Does the Maritime Transport Act 1994 (NZ) Effectively Inhibit Marine Pollution?

Author:Luke Knights
Position:Luke Knights is an LLB(Hons) student at the University of Auckland. The author is indebted to Associate Professor Paul Myburgh of the National University of Singapore for his insightful comments and support in the writing of this paper
(2015) 29 ANZ Mar LJ
Luke Knights
It was almost midnight when the Fouler ploughed into New Zealand’s Exclusive Economic Zone, destined for
the port of Auckland. The Liberian flagged super-tanker had departed Ras Tanura, with its Filipino crew,
several weeks earlier. Laden with crude oil, it posed a serious danger to New Zealand’s marine environment.
However, the threat of an accidental disaster was not the only menace the tanker posed. Intentional discharges
and the culture of concealment fostered among the crew presented the greatest hazard. Motivated by gratuities if
the costs of discharging at port reception facilities were avoided, the crew readily closed the valve to the waste
oil feed and mechanically disconnected the fittings to the oily water separator (OWS). The Chief Engineer then
redirected the waste oil feed line into a prefabricated piping system concealed under the engine room floor,
bypassing the OWS and tunnelling directly into the sea.1 Orders were then given by the Master to open the valve
until all waste oils were discharged. Once complete, the crew perfunctorily reconnected the standard pipes,
replaced the floor plates, and hastily applied spray paint to the paint-chipped bolts to conceal any lingering
evidence. The crew worked competently under the cloak of night, discharging the toxic oils within the course of
a few minutes. While the oily residues trailed the super tanker for several miles, the Fouler was safely in port
and clear of any evidential connection before the operational discharge was exposed.
Operational discharges of oil and the complementing culture of concealment fostered among crews pose
substantial risks to New Zealand’s marine environment. Despite this fact, it is only accidental discharges of oil
resulting in catastrophic damage to the marine environment that have warranted serious media attention.2 The
pervading culture of concealment fostered on-board vessels plying New Zealand waters ensures prosecution and
detection rates for intentional discharges remain dismally low.

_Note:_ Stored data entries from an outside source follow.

-- ==== Sys2Proof/Machine/Packers.lean ====
section
/-! DEFINITION. The packers and unpackers of the register sub-protocol (spec/44_register_packers.md). All are pure: the
result goes to the issuer and no register of the block is written. -/

namespace Sys2Proof.Machine

/-- A packed payload for a destination of `dstCap` bytes: "Packing functions fail if the destination slice is smaller
than required". -/
def packed (payload : List Byte) (dstCap : Nat) : Except Status RetVal :=
  if dstCap < payload.length then .error .destTooSmall else .ok (.bytes payload)

/-- `PAYLOAD.READ_REQ` (rule R84). -/
def readReqPayload (reg : BitVec 16) : List Byte := bytes16 reg

/-- `PAYLOAD.WRITE8`. -/
def write8Payload (reg : BitVec 16) (v8 : Byte) : List Byte := bytes16 reg ++ [v8]

/-- `PAYLOAD.WRITE32`. -/
def write32Payload (reg : BitVec 16) (v32 : BitVec 32) : List Byte := bytes16 reg ++ bytes32 v32

/-- Rule R216: the length alone selects the decode path; an 8-bit value is widened with zeros. -/
def unpackRegVal (p : List Byte) : Option (BitVec 16 × BitVec 32) :=
  if p.length = 3 ∨ p.length = 6 then some (regOf p, BitVec.ofNat 32 (bigEndian (p.drop 2))) else none

/-- Rule R217: the bytes after the register number are ignored. -/
def unpackAck (ackLengths : List Nat) (p : List Byte) : Option (BitVec 16) :=
  if p.length ∈ ackLengths then some (regOf p) else none

/-- `PK.READ_REQ` (rule R212). -/
def execPkReadReq (reg : BitVec 16) (dstCap : Nat) (s : State) : Result :=
  answerWith (packed (readReqPayload reg) dstCap) s

/-- `PK.WRITE8` (rule R213). -/
def execPkWrite8 (reg : BitVec 16) (v8 : Byte) (dstCap : Nat) (s : State) : Result :=
  answerWith (packed (write8Payload reg v8) dstCap) s

/-- `PK.WRITE32` (rule R214). -/
def execPkWrite32 (reg : BitVec 16) (v32 : BitVec 32) (dstCap : Nat) (s : State) : Result :=
  answerWith (packed (write32Payload reg v32) dstCap) s

/-- `UNPK.READ_REQ` (rule R215). -/
def execUnpkReadReq (p : List Byte) (s : State) : Result :=
  answerWith (if p.length = 2 then .ok (.reg (regOf p)) else .error .malformedPayload) s

/-- `UNPK.REGVAL` (rule R216). -/
def execUnpkRegval (p : List Byte) (s : State) : Result :=
  answerWith (match unpackRegVal p with
    | some (reg, value) => .ok (.regVal reg value)
    | none              => .error .malformedPayload) s

/-- `UNPK.ACK` (rule R217). -/
def execUnpkAck (p : List Byte) (s : State) : Result :=
  answerWith (match unpackAck s.cfg.ackLengths p with
    | some reg => .ok (.reg reg)
    | none     => .error .malformedPayload) s

end Sys2Proof.Machine
end

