-- ==== Sys2Proof/Certificates/Slice0/Obligations.lean ====
section
/-! DEFINITION. The statements about the model. Each docstring names the rules of spec/ that the statement formalises.
"The buffer" is the one that operand `b` names. Premises on the state are its invariant, that the half accepts
operations, and what the rule itself asks for. -/

section

open Sys2Proof Sys2Proof.Machine

/-! Encoding. -/

/-- Every well-formed instruction is read back from its own bytes, alone in its format, and for format OP in front of
any further bytes. Rests on the byte layout of log entry 2. -/
def Obligations.EncodedInstructionsDecodeToThemselves : Prop :=
  ∀ i : Instr, i.wellFormed = true →
    decode i.format (encode i) = .ok i
      ∧ (i.format = .op → ∀ rest, decodeFront (encode i ++ rest) = .ok (i, rest))

/-- Whatever bytes the decoder accepts are the encoding of the instruction it gives, which is well-formed and of that
format: no two byte strings of a format are one instruction. -/
def Obligations.DecodedBytesAreTheEncoding : Prop :=
  ∀ (f : Format) (bs : List Byte) (i : Instr), decode f bs = .ok i →
    i.format = f ∧ i.wellFormed = true ∧ encode i = bs

/-- Lines of 95_test_vectors.md P1 and command bytes of rule R90, written out, decode to what they stand for. -/
def Obligations.WordsFromTheSpecDecode : Prop :=
  decode .op [0x51, 0x00, 0x2A, 0x07, 0x03] = .ok (.pkWrite8 42 7 3)
    ∧ decode .op [0x40, 0x01, 0x01, 0x01, 0x02, 0x03, 0x00, 0x2A, 0x07]
        = .ok (.frmSend true true 0x01 0x02 [0x00, 0x2A, 0x07])
    ∧ decode .op [0x1C, 0x00] = .ok (.rbDrain .tx)
    ∧ decode .op [0x1B, 0x01] = .ok (.rbExtend .rx)
    ∧ decode .op [0x41, 0x00, 0x01, 0x0B] = .ok (.frmRecv false true 11)
    ∧ decode .op [0x61] = .ok .rtRoute
    ∧ decode .op [0x63, 0x01] = .ok (.qPop 1)
    ∧ decode .cmd [0x02] = .ok .cmdRegisterWrite
    ∧ decode .cmd [0x85] = .ok (.cmdStream 5)

/-- The rows of rule R90, each a match value, a mask and a class: every command byte falls under exactly one row, and
the classifier and the decoder of command bytes give that row. -/
def Obligations.CommandBytesFallUnderOneRow : Prop :=
  let rows : List (Byte × Byte × CmdClass × (Byte → Instr)) :=
    [(0x00, 0xFF, .invalid0, fun _ => .cmdInvalid0), (0x01, 0xFF, .registerRead, fun _ => .cmdRegisterRead),
     (0x02, 0xFF, .registerWrite, fun _ => .cmdRegisterWrite), (0x03, 0xFF, .reserved, fun _ => .cmdReserved03),
     (0x04, 0xFC, .reserved, fun x => .cmdReserved04_07 (x.setWidth 2)),
     (0x08, 0xF8, .reserved, fun x => .cmdReserved08_0F (x.setWidth 3)),
     (0x10, 0xF0, .reserved, fun x => .cmdReserved10_1F (x.setWidth 4)),
     (0x20, 0xE0, .reserved, fun x => .cmdReserved20_3F (x.setWidth 5)),
     (0x40, 0xC0, .reserved, fun x => .cmdReserved40_7F (x.setWidth 6)),
     (0x80, 0x80, .stream, fun x => .cmdStream (x.setWidth 7))]
  ∀ x : Byte, ∃ row, rows.filter (fun r => x &&& r.2.1 == r.1) = [row]
    ∧ classify x = row.2.2.1 ∧ decodeCommand x = row.2.2.2 x

/-! The machine as a whole. -/

/-- After reset, with whatever parameters and head draws: both buffers empty with the head inside the buffer, the queues
empty, `OUT_VALID = 0`, `RX_CLOSED = 0`, no `DIAG` record (rule R48). That State.reset takes the default configuration and
both heads at 0 is the model's choice (log entries 5 and 9). -/
def Obligations.ResetLeavesTheBlockEmpty : Prop :=
  State.reset = State.resetWith Config.default 0 0 ∧
  ∀ (cfg : Config) (headTx headRx : Nat),
    let s := State.resetWith cfg headTx headRx
    s.cfg = cfg ∧ s.txb.len = 0 ∧ s.rxb.len = 0
      ∧ s.txb.head < cfg.capTx ∧ (headTx < cfg.capTx → s.txb.head = headTx)
      ∧ s.rxb.head < cfg.capRx ∧ (headRx < cfg.capRx → s.rxb.head = headRx)
      ∧ s.outValid = false ∧ s.rdq = [] ∧ s.waq = [] ∧ s.stq = [] ∧ s.rxClosed = false ∧ s.diag = []
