@[simp] theorem State.setRing_cfg : (s.setRing b r).cfg = s.cfg := by cases b <;> rfl
@[simp] theorem State.setRes_cfg : (s.setRes b x).cfg = s.cfg := by cases b <;> rfl
@[simp] theorem State.useFree_cfg : (s.useFree b).cfg = s.cfg := by cases b <;> rfl
@[simp] theorem State.afterDraw_cfg : (s.afterDraw b).cfg = s.cfg := by
  cases b <;> simp only [State.afterDraw] <;> split <;> rfl
@[simp] theorem State.setRes_txb : (s.setRes b x).txb = s.txb := by cases b <;> rfl
@[simp] theorem State.useFree_txb : (s.useFree b).txb = s.txb := by cases b <;> rfl
@[simp] theorem State.afterDraw_txb : (s.afterDraw b).txb = s.txb := by
  cases b <;> simp only [State.afterDraw] <;> split <;> rfl
@[simp] theorem State.setRing_resTx : (s.setRing b r).resTx = s.resTx := by cases b <;> rfl
@[simp] theorem State.useFree_resTx : (s.useFree b).resTx = s.resTx := by cases b <;> rfl
@[simp] theorem State.afterDraw_resTx : (s.afterDraw b).resTx = s.resTx := by
  cases b <;> simp only [State.afterDraw] <;> split <;> rfl
@[simp] theorem State.setRes_rxb : (s.setRes b x).rxb = s.rxb := by cases b <;> rfl
@[simp] theorem State.useFree_rxb : (s.useFree b).rxb = s.rxb := by cases b <;> rfl
@[simp] theorem State.afterDraw_rxb : (s.afterDraw b).rxb = s.rxb := by
  cases b <;> simp only [State.afterDraw] <;> split <;> rfl
@[simp] theorem State.setRing_resRx : (s.setRing b r).resRx = s.resRx := by cases b <;> rfl
@[simp] theorem State.useFree_resRx : (s.useFree b).resRx = s.resRx := by cases b <;> rfl
@[simp] theorem State.afterDraw_resRx : (s.afterDraw b).resRx = s.resRx := by
  cases b <;> simp only [State.afterDraw] <;> split <;> rfl
@[simp] theorem State.setRing_outVersion : (s.setRing b r).outVersion = s.outVersion := by cases b <;> rfl
@[simp] theorem State.setRes_outVersion : (s.setRes b x).outVersion = s.outVersion := by cases b <;> rfl
@[simp] theorem State.useFree_outVersion : (s.useFree b).outVersion = s.outVersion := by cases b <;> rfl
@[simp] theorem State.afterDraw_outVersion : (s.afterDraw b).outVersion = s.outVersion := by
  cases b <;> simp only [State.afterDraw] <;> split <;> rfl
@[simp] theorem State.setRing_outCommand : (s.setRing b r).outCommand = s.outCommand := by cases b <;> rfl
@[simp] theorem State.setRes_outCommand : (s.setRes b x).outCommand = s.outCommand := by cases b <;> rfl
@[simp] theorem State.useFree_outCommand : (s.useFree b).outCommand = s.outCommand := by cases b <;> rfl
@[simp] theorem State.afterDraw_outCommand : (s.afterDraw b).outCommand = s.outCommand := by
  cases b <;> simp only [State.afterDraw] <;> split <;> rfl
@[simp] theorem State.setRing_outLen : (s.setRing b r).outLen = s.outLen := by cases b <;> rfl
@[simp] theorem State.setRes_outLen : (s.setRes b x).outLen = s.outLen := by cases b <;> rfl
@[simp] theorem State.useFree_outLen : (s.useFree b).outLen = s.outLen := by cases b <;> rfl
@[simp] theorem State.afterDraw_outLen : (s.afterDraw b).outLen = s.outLen := by
  cases b <;> simp only [State.afterDraw] <;> split <;> rfl
@[simp] theorem State.setRing_outData : (s.setRing b r).outData = s.outData := by cases b <;> rfl
@[simp] theorem State.setRes_outData : (s.setRes b x).outData = s.outData := by cases b <;> rfl
@[simp] theorem State.useFree_outData : (s.useFree b).outData = s.outData := by cases b <;> rfl
@[simp] theorem State.afterDraw_outData : (s.afterDraw b).outData = s.outData := by
  cases b <;> simp only [State.afterDraw] <;> split <;> rfl
@[simp] theorem State.setRing_outValid : (s.setRing b r).outValid = s.outValid := by cases b <;> rfl
@[simp] theorem State.setRes_outValid : (s.setRes b x).outValid = s.outValid := by cases b <;> rfl
@[simp] theorem State.useFree_outValid : (s.useFree b).outValid = s.outValid := by cases b <;> rfl
@[simp] theorem State.afterDraw_outValid : (s.afterDraw b).outValid = s.outValid := by
  cases b <;> simp only [State.afterDraw] <;> split <;> rfl
@[simp] theorem State.setRing_rdq : (s.setRing b r).rdq = s.rdq := by cases b <;> rfl
@[simp] theorem State.setRes_rdq : (s.setRes b x).rdq = s.rdq := by cases b <;> rfl
@[simp] theorem State.useFree_rdq : (s.useFree b).rdq = s.rdq := by cases b <;> rfl
@[simp] theorem State.afterDraw_rdq : (s.afterDraw b).rdq = s.rdq := by
  cases b <;> simp only [State.afterDraw] <;> split <;> rfl
@[simp] theorem State.setRing_waq : (s.setRing b r).waq = s.waq := by cases b <;> rfl
@[simp] theorem State.setRes_waq : (s.setRes b x).waq = s.waq := by cases b <;> rfl
@[simp] theorem State.useFree_waq : (s.useFree b).waq = s.waq := by cases b <;> rfl
@[simp] theorem State.afterDraw_waq : (s.afterDraw b).waq = s.waq := by
  cases b <;> simp only [State.afterDraw] <;> split <;> rfl
@[simp] theorem State.setRing_stq : (s.setRing b r).stq = s.stq := by cases b <;> rfl
@[simp] theorem State.setRes_stq : (s.setRes b x).stq = s.stq := by cases b <;> rfl
@[simp] theorem State.useFree_stq : (s.useFree b).stq = s.stq := by cases b <;> rfl
@[simp] theorem State.afterDraw_stq : (s.afterDraw b).stq = s.stq := by
  cases b <;> simp only [State.afterDraw] <;> split <;> rfl
@[simp] theorem State.setRing_rxClosed : (s.setRing b r).rxClosed = s.rxClosed := by cases b <;> rfl
@[simp] theorem State.setRes_rxClosed : (s.setRes b x).rxClosed = s.rxClosed := by cases b <;> rfl
@[simp] theorem State.useFree_rxClosed : (s.useFree b).rxClosed = s.rxClosed := by cases b <;> rfl
@[simp] theorem State.afterDraw_rxClosed : (s.afterDraw b).rxClosed = s.rxClosed := by
  cases b <;> simp only [State.afterDraw] <;> split <;> rfl
@[simp] theorem State.setRing_diag : (s.setRing b r).diag = s.diag := by cases b <;> rfl
@[simp] theorem State.setRes_diag : (s.setRes b x).diag = s.diag := by cases b <;> rfl
@[simp] theorem State.useFree_diag : (s.useFree b).diag = s.diag := by cases b <;> rfl
@[simp] theorem State.afterDraw_diag : (s.afterDraw b).diag = s.diag := by
  cases b <;> simp only [State.afterDraw] <;> split <;> rfl
@[simp] theorem State.setRing_rxReads : (s.setRing b r).rxReads = s.rxReads := by cases b <;> rfl
@[simp] theorem State.setRes_rxReads : (s.setRes b x).rxReads = s.rxReads := by cases b <;> rfl
@[simp] theorem State.useFree_rxReads : (s.useFree b).rxReads = s.rxReads := by cases b <;> rfl
@[simp] theorem State.afterDraw_rxReads : (s.afterDraw b).rxReads = s.rxReads := by
  cases b <;> simp only [State.afterDraw] <;> split <;> rfl
@[simp] theorem State.setRing_txWrites : (s.setRing b r).txWrites = s.txWrites := by cases b <;> rfl
@[simp] theorem State.setRes_txWrites : (s.setRes b x).txWrites = s.txWrites := by cases b <;> rfl
@[simp] theorem State.useFree_txWrites : (s.useFree b).txWrites = s.txWrites := by cases b <;> rfl
@[simp] theorem State.afterDraw_txWrites : (s.afterDraw b).txWrites = s.txWrites := by
  cases b <;> simp only [State.afterDraw] <;> split <;> rfl
@[simp] theorem State.setRing_txStream : (s.setRing b r).txStream = s.txStream := by cases b <;> rfl
@[simp] theorem State.setRes_txStream : (s.setRes b x).txStream = s.txStream := by cases b <;> rfl
@[simp] theorem State.useFree_txStream : (s.useFree b).txStream = s.txStream := by cases b <;> rfl
@[simp] theorem State.afterDraw_txStream : (s.afterDraw b).txStream = s.txStream := by
  cases b <;> simp only [State.afterDraw] <;> split <;> rfl
@[simp] theorem State.setRing_replies : (s.setRing b r).replies = s.replies := by cases b <;> rfl
@[simp] theorem State.setRes_replies : (s.setRes b x).replies = s.replies := by cases b <;> rfl
@[simp] theorem State.useFree_replies : (s.useFree b).replies = s.replies := by cases b <;> rfl
@[simp] theorem State.afterDraw_replies : (s.afterDraw b).replies = s.replies := by
  cases b <;> simp only [State.afterDraw] <;> split <;> rfl
@[simp] theorem State.setRing_client : (s.setRing b r).client = s.client := by cases b <;> rfl
@[simp] theorem State.setRes_client : (s.setRes b x).client = s.client := by cases b <;> rfl
@[simp] theorem State.useFree_client : (s.useFree b).client = s.client := by cases b <;> rfl
@[simp] theorem State.afterDraw_client : (s.afterDraw b).client = s.client := by
  cases b <;> simp only [State.afterDraw] <;> split <;> rfl
@[simp] theorem State.setRing_receiver : (s.setRing b r).receiver = s.receiver := by cases b <;> rfl
@[simp] theorem State.setRes_receiver : (s.setRes b x).receiver = s.receiver := by cases b <;> rfl
@[simp] theorem State.useFree_receiver : (s.useFree b).receiver = s.receiver := by cases b <;> rfl
@[simp] theorem State.afterDraw_receiver : (s.afterDraw b).receiver = s.receiver := by
  cases b <;> simp only [State.afterDraw] <;> split <;> rfl
@[simp] theorem State.setRing_consumer : (s.setRing b r).consumer = s.consumer := by cases b <;> rfl
@[simp] theorem State.setRes_consumer : (s.setRes b x).consumer = s.consumer := by cases b <;> rfl
@[simp] theorem State.useFree_consumer : (s.useFree b).consumer = s.consumer := by cases b <;> rfl
@[simp] theorem State.afterDraw_consumer : (s.afterDraw b).consumer = s.consumer := by
  cases b <;> simp only [State.afterDraw] <;> split <;> rfl
@[simp] theorem State.setRing_turns : (s.setRing b r).turns = s.turns := by cases b <;> rfl
@[simp] theorem State.setRes_turns : (s.setRes b x).turns = s.turns := by cases b <;> rfl
@[simp] theorem State.useFree_turns : (s.useFree b).turns = s.turns := by cases b <;> rfl
@[simp] theorem State.afterDraw_turns : (s.afterDraw b).turns = s.turns := by
  cases b <;> simp only [State.afterDraw] <;> split <;> rfl
@[simp] theorem State.setRing_elapsed : (s.setRing b r).elapsed = s.elapsed := by cases b <;> rfl
@[simp] theorem State.setRes_elapsed : (s.setRes b x).elapsed = s.elapsed := by cases b <;> rfl
@[simp] theorem State.useFree_elapsed : (s.useFree b).elapsed = s.elapsed := by cases b <;> rfl
@[simp] theorem State.afterDraw_elapsed : (s.afterDraw b).elapsed = s.elapsed := by
  cases b <;> simp only [State.afterDraw] <;> split <;> rfl
@[simp] theorem State.setRing_callResults : (s.setRing b r).callResults = s.callResults := by cases b <;> rfl
@[simp] theorem State.setRes_callResults : (s.setRes b x).callResults = s.callResults := by cases b <;> rfl
@[simp] theorem State.useFree_callResults : (s.useFree b).callResults = s.callResults := by cases b <;> rfl
@[simp] theorem State.afterDraw_callResults : (s.afterDraw b).callResults = s.callResults := by
  cases b <;> simp only [State.afterDraw] <;> split <;> rfl
@[simp] theorem State.setRing_drawsTx : (s.setRing b r).drawsTx = s.drawsTx := by cases b <;> rfl
@[simp] theorem State.setRes_drawsTx : (s.setRes b x).drawsTx = s.drawsTx := by cases b <;> rfl
@[simp] theorem State.useFree_drawsTx : (s.useFree b).drawsTx = s.drawsTx := by cases b <;> rfl
@[simp] theorem State.setRing_drawsRx : (s.setRing b r).drawsRx = s.drawsRx := by cases b <;> rfl
@[simp] theorem State.setRes_drawsRx : (s.setRes b x).drawsRx = s.drawsRx := by cases b <;> rfl
@[simp] theorem State.useFree_drawsRx : (s.useFree b).drawsRx = s.drawsRx := by cases b <;> rfl
@[simp] theorem State.setRing_freeTx : (s.setRing b r).freeTx = s.freeTx := by cases b <;> rfl
@[simp] theorem State.setRes_freeTx : (s.setRes b x).freeTx = s.freeTx := by cases b <;> rfl
@[simp] theorem State.setRing_freeRx : (s.setRing b r).freeRx = s.freeRx := by cases b <;> rfl
@[simp] theorem State.setRes_freeRx : (s.setRes b x).freeRx = s.freeRx := by cases b <;> rfl
@[simp] theorem State.setAgenda_cfg (a : Agent) (l : List Activity) : (s.setAgenda a l).cfg = s.cfg := by
  cases a <;> rfl
@[simp] theorem State.setAgenda_txb (a : Agent) (l : List Activity) : (s.setAgenda a l).txb = s.txb := by
  cases a <;> rfl
@[simp] theorem State.setAgenda_resTx (a : Agent) (l : List Activity) : (s.setAgenda a l).resTx = s.resTx := by
  cases a <;> rfl
@[simp] theorem State.setAgenda_rxb (a : Agent) (l : List Activity) : (s.setAgenda a l).rxb = s.rxb := by
  cases a <;> rfl
@[simp] theorem State.setAgenda_resRx (a : Agent) (l : List Activity) : (s.setAgenda a l).resRx = s.resRx := by
  cases a <;> rfl
@[simp] theorem State.setAgenda_outVersion (a : Agent) (l : List Activity) : (s.setAgenda a l).outVersion = s.outVersion := by
  cases a <;> rfl
@[simp] theorem State.setAgenda_outCommand (a : Agent) (l : List Activity) : (s.setAgenda a l).outCommand = s.outCommand := by
  cases a <;> rfl
@[simp] theorem State.setAgenda_outLen (a : Agent) (l : List Activity) : (s.setAgenda a l).outLen = s.outLen := by
  cases a <;> rfl
@[simp] theorem State.setAgenda_outData (a : Agent) (l : List Activity) : (s.setAgenda a l).outData = s.outData := by
  cases a <;> rfl
@[simp] theorem State.setAgenda_outValid (a : Agent) (l : List Activity) : (s.setAgenda a l).outValid = s.outValid := by
  cases a <;> rfl
@[simp] theorem State.setAgenda_rdq (a : Agent) (l : List Activity) : (s.setAgenda a l).rdq = s.rdq := by
  cases a <;> rfl
@[simp] theorem State.setAgenda_waq (a : Agent) (l : List Activity) : (s.setAgenda a l).waq = s.waq := by
  cases a <;> rfl
@[simp] theorem State.setAgenda_stq (a : Agent) (l : List Activity) : (s.setAgenda a l).stq = s.stq := by
  cases a <;> rfl
@[simp] theorem State.setAgenda_rxClosed (a : Agent) (l : List Activity) : (s.setAgenda a l).rxClosed = s.rxClosed := by
  cases a <;> rfl
@[simp] theorem State.setAgenda_diag (a : Agent) (l : List Activity) : (s.setAgenda a l).diag = s.diag := by
  cases a <;> rfl
@[simp] theorem State.setAgenda_rxReads (a : Agent) (l : List Activity) : (s.setAgenda a l).rxReads = s.rxReads := by
  cases a <;> rfl
@[simp] theorem State.setAgenda_txWrites (a : Agent) (l : List Activity) : (s.setAgenda a l).txWrites = s.txWrites := by
  cases a <;> rfl
@[simp] theorem State.setAgenda_txStream (a : Agent) (l : List Activity) : (s.setAgenda a l).txStream = s.txStream := by
  cases a <;> rfl
@[simp] theorem State.setAgenda_replies (a : Agent) (l : List Activity) : (s.setAgenda a l).replies = s.replies := by
  cases a <;> rfl
@[simp] theorem State.setAgenda_turns (a : Agent) (l : List Activity) : (s.setAgenda a l).turns = s.turns := by
  cases a <;> rfl
@[simp] theorem State.setAgenda_elapsed (a : Agent) (l : List Activity) : (s.setAgenda a l).elapsed = s.elapsed := by
  cases a <;> rfl
@[simp] theorem State.setAgenda_callResults (a : Agent) (l : List Activity) : (s.setAgenda a l).callResults = s.callResults := by
  cases a <;> rfl
@[simp] theorem State.setAgenda_drawsTx (a : Agent) (l : List Activity) : (s.setAgenda a l).drawsTx = s.drawsTx := by
  cases a <;> rfl
@[simp] theorem State.setAgenda_drawsRx (a : Agent) (l : List Activity) : (s.setAgenda a l).drawsRx = s.drawsRx := by
  cases a <;> rfl
@[simp] theorem State.setAgenda_freeTx (a : Agent) (l : List Activity) : (s.setAgenda a l).freeTx = s.freeTx := by
  cases a <;> rfl
@[simp] theorem State.setAgenda_freeRx (a : Agent) (l : List Activity) : (s.setAgenda a l).freeRx = s.freeRx := by
  cases a <;> rfl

This lack of detection contributes to the
misinformed idea that operational discharges occur infrequently within our waters. Furthermore, the lack of
media scrutiny legitimises the notion that marine pollution offences do not wa rrant further attention. Operational
discharges of oil continue to be veiled under a cloak of secrecy by the crews that transgress the regulations and
the media that fails to report them. These are the issues that the Maritime Transport Act 1994 (NZ) (MTA)
attempts to regulate, and the legislature needs to grapple with, if vessel-source pollution is to be deterred in New
Zealand waters.3
In evaluating the effectiveness of the MTA in inhibiting m arine pollution, this article will provide a limited
historical background to the problem of vessel-source oil pollution, followed by an introduction to the
International Convention for the Prevention of Pollution from Ships (MARPOL) and the United Nations
Convention on the Law of the Sea (UNCLOS).4 The development of criminal liability under New Zealand
legislation will then be discussed in order to illustrate how the MTA has given effect to the aforementioned
conventions and the impact this has on the aims and objectives of the Act. After identifying the purposes of the
MTA, a benchmark test will be established in order to evaluate the efficacy of the MTA’s penalty provisions in
preventing marine pollution. A very brief introduction to the legislative instruments in Australia and Canad a
will then be provided in order to contextualise the comparative case analysis that follows. After examining the
approaches adopted by the courts in New Zealand, Australia and Canada towards marine pollution offences the
article w ill illustrate that the MTA fails to effectively inhibit marine pollution. Finally, in drawing upon the
criminological theories of deterrence, reintegrative shaming, and incapacitation, some recommendations will be
offered for the future.
* Luke Knights is an LLB(Hons) student at the University of Auckland. The author is indebted to Associate Professor Paul Myburgh of the
National University of Singapore for his insightful comments and support in the writing of this paper.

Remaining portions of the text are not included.